With everything you said you are practically summing up what the great philosophers were and are arguing and quarreling about!  :Laughing:

----------


## Mzungu mchagga

> Logic and analysis are not a bad start... but our theories about the physical and social "Reality" needs to be assessed by observations. So I don't belive that logic and abstract analysis would suffice here.


From today's point of view it seems easy to mock about relying on logic only. But there are two things to say: First, when scientists came up with this kind of thought it wasn't that natural, because from the 16th to 18th century still many people were relying heavily on authorities like the clergy or Ancient Greek authors without questioning them. Secondly, most of us usually use logic only in everyday life and tend to neglect evidence-based facts because of unawareness. Ironically it was this very forum, especially the part 'Genetics' in this forum, which gave me the inspiration to do this research here.

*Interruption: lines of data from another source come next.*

-- ==== Sys2Proof/Machine/Scalar.lean ====
section
/-! DEFINITION. Class S: integer arithmetic, compares, guard logic and select (R91 to R105). -/

namespace Sys2Proof.Machine

/-- A check, then what follows it. -/
def need (c : Except Stop Unit) (k : Except Stop State) : Except Stop State :=
  match c with
  | .error e => .error e
  | .ok () => k

/-! The operations on 64-bit values. -/

/-- Signed minimum (R96). -/
def minS (a b : W64) : W64 := if a.toInt ≤ b.toInt then a else b
/-- Signed maximum. -/
def maxS (a b : W64) : W64 := if b.toInt ≤ a.toInt then a else b
/-- Unsigned minimum. -/
def minU (a b : W64) : W64 := if a.toNat ≤ b.toNat then a else b
/-- Unsigned maximum. -/
def maxU (a b : W64) : W64 := if b.toNat ≤ a.toNat then a else b
/-- Left shift by n below 64 (R97). -/
def shl64 (a : W64) (n : Nat) : W64 := BitVec.ofNat 64 (a.toNat * 2 ^ n)
/-- Right shift, zero fill. -/
def shr64 (a : W64) (n : Nat) : W64 := BitVec.ofNat 64 (a.toNat / 2 ^ n)
/-- Right shift, sign fill. -/
def sar64 (a : W64) (n : Nat) : W64 := BitVec.ofInt 64 (a.toInt / 2 ^ n)
/-- Left rotate. -/
def rol64 (a : W64) (n : Nat) : W64 := BitVec.ofNat 64 (a.toNat * 2 ^ n + a.toNat / 2 ^ (64 - n))
/-- A shift count of the RRR forms: the low six bits. -/
def count6 (b : W64) : Nat := b.toNat % 64
/-- Leading zeros (R98). -/
def clz64 (a : W64) : Nat := ((List.range 64).find? (fun i => wbit a (63 - i))).getD 64
/-- Trailing zeros. -/
def ctz64 (a : W64) : Nat := ((List.range 64).find? (fun i => wbit a i)).getD 64
/-- One bits. -/
def popc64 (a : W64) : Nat := ((List.range 64).filter (fun i => wbit a i)).length
/-- Bit-field extract (R100). -/
def bfx64 (a b : W64) : W64 :=
  let lo := wbits b 0 6
  let n := min (wbits b 8 7) (64 - lo)
  let x := a.toNat / 2 ^ lo % 2 ^ n
  if wbit b 15 ∧ 0 < n then sextN n x else BitVec.ofNat 64 x
/-- Bit-field insert (R100). -/
def bfi64 (d a b : W64) : W64 :=
  let lo := wbits b 0 6
  let n := min (wbits b 8 7) (64 - lo)
  wset d lo n a.toNat
/-- High half of the signed product (R101). -/
def mulhS (a b : W64) : W64 := BitVec.ofInt 64 (a.toInt * b.toInt / 2 ^ 64)
/-- High half of the unsigned product. -/
def mulhU (a b : W64) : W64 := BitVec.ofNat 64 (a.toNat * b.toNat / 2 ^ 64)
/-- Signed quotient, rounded towards zero; -1 by zero (R102). -/
def quotS (a b : W64) : W64 := if b = 0 then allBits else BitVec.ofInt 64 (a.toInt.tdiv b.toInt)
/-- Signed remainder, with the sign of the dividend; the dividend by zero. -/
def remS (a b : W64) : W64 := a - quotS a b * b
/-- Unsigned quotient. -/
def quotU (a b : W64) : W64 := if b = 0 then allBits else BitVec.ofNat 64 (a.toNat / b.toNat)
/-- Unsigned remainder. -/
def remU (a b : W64) : W64 := if b = 0 then a else BitVec.ofNat 64 (a.toNat % b.toNat)

/-! The forms. -/

/-- Both sources of an RRR slot are scalar registers. -/
def srcAB (s : State) (f : RRR) : Except Stop Unit := sources s [(.s f.a, f.ta), (.s f.b, f.tb)]

/-- sD := op sA sB, after lat bundles. -/
def alu (f : RRR) (s : State) (lat : Nat) (op : W64 → W64 → W64) : Answer :=
  slot s f.g [.s f.d] (need (srcAB s f) (.ok (resultS s f.d (op (s.src.getS f.a) (s.src.getS f.b)) lat)))

/-- sD := op sA, after 1 bundle. -/
def alu1 (f : RR) (s : State) (op : W64 → W64) : Answer :=
  slot s f.g [.s f.d] (need (sources s [(.s f.a, f.ta)]) (.ok (resultS s f.d (op (s.src.getS f.a)) 1)))

/-- sD := op sA, with an immediate in op; A blocks on empty (R32). -/
def aluI (f : RRI) (s : State) (op : W64 → W64) : Answer :=
  slot s f.g [.s f.d] (need (sources s [(.s f.a, false)]) (.ok (resultS s f.d (op (s.src.getS f.a)) 1)))

/-- A division: sD is empty until the result arrives (R102). -/
def divide (f : RRR) (s : State) (op : W64 → W64 → W64) : Answer :=
  slot s f.g [.s f.d] (need (srcAB s f) (.ok (startOp s (opS f.d) (.div (op (s.src.getS f.a) (s.src.getS f.b))))))

/-- All ones or all zeros. -/
def truth (b : Bool) : W64 := if b then allBits else 0

/-- A compare writes its guard pair after 1 bundle (R40, R103). -/
def compare (f : RRR) (s : State) (op : W64 → W64 → Bool) : Answer :=
  slot s f.g [] (need (srcAB s f) (.ok (resultP s f.d allBits (truth (op (s.src.getS f.a) (s.src.getS f.b))) 0 1)))

/-- A compare with an immediate. -/
def compareI (f : RRI) (s : State) (op : W64 → W64 → Bool) : Answer :=
  slot s f.g [] (need (sources s [(.s f.a, false)]) (.ok (resultP s f.d allBits (truth (op (s.src.getS f.a) (immS f))) 0 1)))

/-- A guard named by a 5-bit field. -/
def guardOf (s : State) (r : BitVec 5) : W64 := s.src.getG (BitVec.ofNat 3 r.toNat)

/-- gD := op gA gB, after 1 bundle (R104). -/
def guardOp (f : RRR) (s : State) (op : W64 → W64 → W64) : Answer :=
  slot s f.g [] (.ok (resultG s f.d (op (guardOf s f.a) (guardOf s f.b)) 1))

/-! The instructions. -/

/-- sD := sA + sB (R96). -/
def execAdd (f : RRR) (s : State) : Answer := alu f s 1 (fun a b => a + b)
/-- sD := sA - sB (R96). -/
def execSub (f : RRR) (s : State) : Answer := alu f s 1 (fun a b => a - b)
/-- sD := sA + imm (R96). -/
def execAddi (f : RRI) (s : State) : Answer := aluI f s (fun a => a + immS f)
/-- sD := imm (R96). -/
def execLi (f : RI) (s : State) : Answer := slot s f.g [.s f.d] (.ok (resultS s f.d (imm13S f) 1))
/-- sD := pc + imm (R96). -/
def execAddpc (f : RI) (s : State) : Answer :=
  slot s f.g [.s f.d] (.ok (resultS s f.d (BitVec.ofNat 64 s.issue.pc.toNat + imm13S f) 1))
/-- Low half of the product, after 3 bundles (R101). -/
def execMul (f : RRR) (s : State) : Answer := alu f s 3 (fun a b => a * b)
/-- High half of the signed product (R101). -/
def execMulh (f : RRR) (s : State) : Answer := alu f s 3 mulhS
/-- High half of the unsigned product (R101). -/
def execMulhu (f : RRR) (s : State) : Answer := alu f s 3 mulhU
/-- Signed quotient (R102). -/
def execDiv (f : RRR) (s : State) : Answer := divide f s quotS
/-- Unsigned quotient (R102). -/
def execDivu (f : RRR) (s : State) : Answer := divide f s quotU
/-- Signed remainder (R102). -/
def execRem (f : RRR) (s : State) : Answer := divide f s remS
/-- Unsigned remainder (R102). -/
def execRemu (f : RRR) (s : State) : Answer := divide f s remU
/-- sD := sA & sB (R96). -/
def execAnd (f : RRR) (s : State) : Answer := alu f s 1 (fun a b => a &&& b)
/-- sD := sA | sB (R96). -/
def execOr (f : RRR) (s : State) : Answer := alu f s 1 (fun a b => a ||| b)
/-- sD := sA ^ sB (R96). -/
def execXor (f : RRR) (s : State) : Answer := alu f s 1 (fun a b => a ^^^ b)
/-- sD := sA & ~sB (R96). -/
def execAndn (f : RRR) (s : State) : Answer := alu f s 1 (fun a b => a &&& ~~~b)
/-- sD := sA & imm (R96). -/
def execAndi (f : RRI) (s : State) : Answer := aluI f s (fun a => a &&& immZ f)
/-- sD := sA | imm (R96). -/
def execOri (f : RRI) (s : State) : Answer := aluI f s (fun a => a ||| immZ f)
/-- sD := sA ^ imm (R96). -/
def execXori (f : RRI) (s : State) : Answer := aluI f s (fun a => a ^^^ immZ f)
/-- Left shift by sB[5:0] (R97). -/
def execShl (f : RRR) (s : State) : Answer := alu f s 1 (fun a b => shl64 a (count6 b))
/-- Right shift, zero fill by sB[5:0] (R97). -/
def execShr (f : RRR) (s : State) : Answer := alu f s 1 (fun a b => shr64 a (count6 b))
/-- Right shift, sign fill by sB[5:0] (R97). -/
def execSar (f : RRR) (s : State) : Answer := alu f s 1 (fun a b => sar64 a (count6 b))
/-- Left rotate by sB[5:0] (R97). -/
def execRol (f : RRR) (s : State) : Answer := alu f s 1 (fun a b => rol64 a (count6 b))
/-- Left shift by the immediate (R97). -/
def execShli (f : RRI) (s : State) : Answer := aluI f s (fun a => shl64 a (immZ f).toNat)
/-- Right shift, zero fill by the immediate (R97). -/
def execShri (f : RRI) (s : State) : Answer := aluI f s (fun a => shr64 a (immZ f).toNat)
/-- Right shift, sign fill by the immediate (R97). -/
def execSari (f : RRI) (s : State) : Answer := aluI f s (fun a => sar64 a (immZ f).toNat)
/-- Signed minimum (R96). -/
def execMin (f : RRR) (s : State) : Answer := alu f s 1 minS
/-- Signed maximum (R96). -/
def execMax (f : RRR) (s : State) : Answer := alu f s 1 maxS
/-- Unsigned minimum (R96). -/
def execMinu (f : RRR) (s : State) : Answer := alu f s 1 minU
/-- Unsigned maximum (R96). -/
def execMaxu (f : RRR) (s : State) : Answer := alu f s 1 maxU
/-- Leading zeros (R98). -/
def execClz (f : RR) (s : State) : Answer := alu1 f s (fun a => BitVec.ofNat 64 (clz64 a))
/-- Trailing zeros (R98). -/
def execCtz (f : RR) (s : State) : Answer := alu1 f s (fun a => BitVec.ofNat 64 (ctz64 a))
/-- One bits (R98). -/
def execPopc (f : RR) (s : State) : Answer := alu1 f s (fun a => BitVec.ofNat 64 (popc64 a))
/-- Bit-field extract (R100). -/
def execBfx (f : RRR) (s : State) : Answer := alu f s 1 bfx64
/-- Bit-field insert (R100): D is read as well and blocks on empty (R91). -/
def execBfi (f : RRR) (s : State) : Answer :=
  slot s f.g [.s f.d] (need (sources s [(.s f.a, f.ta), (.s f.b, f.tb), (.s f.d, false)])
    (.ok (resultS s f.d (bfi64 (s.src.getS f.d) (s.src.getS f.a) (s.src.getS f.b)) 1)))
/-- Sign extension from bit n - 1 (R99). -/
def execSext (f : RRI) (s : State) : Answer := aluI f s (fun a => sextN (immZ f).toNat a.toNat)
/-- Compare (R103). -/
def execCmpeq (f : RRR) (s : State) : Answer := compare f s (fun a b => a == b)
/-- Compare (R103). -/
def execCmpne (f : RRR) (s : State) : Answer := compare f s (fun a b => a != b)
/-- Compare (R103). -/
def execCmplt (f : RRR) (s : State) : Answer := compare f s (fun a b => decide (a.toInt < b.toInt))
/-- Compare (R103). -/
def execCmpge (f : RRR) (s : State) : Answer := compare f s (fun a b => decide (b.toInt ≤ a.toInt))
/-- Compare (R103). -/
def execCmpltu (f : RRR) (s : State) : Answer := compare f s (fun a b => decide (a.toNat < b.toNat))
/-- Compare (R103). -/
def execCmpgeu (f : RRR) (s : State) : Answer := compare f s (fun a b => decide (b.toNat ≤ a.toNat))
/-- Compare with an immediate (R103). -/
def execCmpeqi (f : RRI) (s : State) : Answer := compareI f s (fun a b => a == b)
/-- Compare with an immediate (R103). -/
def execCmplti (f : RRI) (s : State) : Answer := compareI f s (fun a b => decide (a.toInt < b.toInt))
/-- sD := sA if bit 0 of gN is 1, else sB; always on (R105). -/
def execSel (f : RRR) (s : State) : Answer :=
  finish s (need (dests s [.s f.d]) (need (srcAB s f)
    (.ok (resultS s f.d (if on s f.g then s.src.getS f.a else s.src.getS f.b) 1))))
/-- Guard logic (R104). -/
def execGand (f : RRR) (s : State) : Answer := guardOp f s (fun a b => a &&& b)
/-- Guard logic (R104). -/
def execGor (f : RRR) (s : State) : Answer := guardOp f s (fun a b => a ||| b)
/-- Guard logic (R104). -/
def execGxor (f : RRR) (s : State) : Answer := guardOp f s (fun a b => a ^^^ b)
/-- gD := sA (R104). -/
def execGset (f : RR) (s : State) : Answer :=
  slot s f.g [] (need (sources s [(.s f.a, f.ta)]) (.ok (resultG s f.d (s.src.getS f.a) 1)))
/-- sD := gA (R104). -/
def execGget (f : RR) (s : State) : Answer := slot s f.g [.s f.d] (.ok (resultS s f.d (guardOf s f.a) 1))

end Sys2Proof.Machine
end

> The oposite, and also wrong position. Empirics and Phenomenology alone cannot penetrate reality in the same manner as the postulations of Theories could do. However, these theories have to be contrasted by empirical facts. 
> 
> So the best Science (or even "real Science") could only be archived by the marriage of points (1.) and (2.) in a proper manner. 
> 
> 
> 
> 
> Exactly what I described before. This is the approach I like most.


Yes, same to me! At the beginning of the 20th century it became clearer that even the most evidence-based facts couldn't be taken for that granted anymore. Newton's laws about physics had universal claims and of course we still use them today. However, when it comes to other dimensions of messurements, for instance in space, they become useless. Albert Einstein was one of those who figured this out and got careful about his very own theories. Popper was the one who transfered standards of natural sciences to social sciences, with the awareness we can't grasp reality fully.





> Don't seem to go much away from the former position... but one has the impression they wanted to say more.


The difference between 3. and 4. is basically that 3. admits there is a truth, we just can't fully grasp it. 4. says truth is only a construct in our heads which we think to perceive. Moreover 4. allows also other methods than logic and empirics, as long as we try to stay serious.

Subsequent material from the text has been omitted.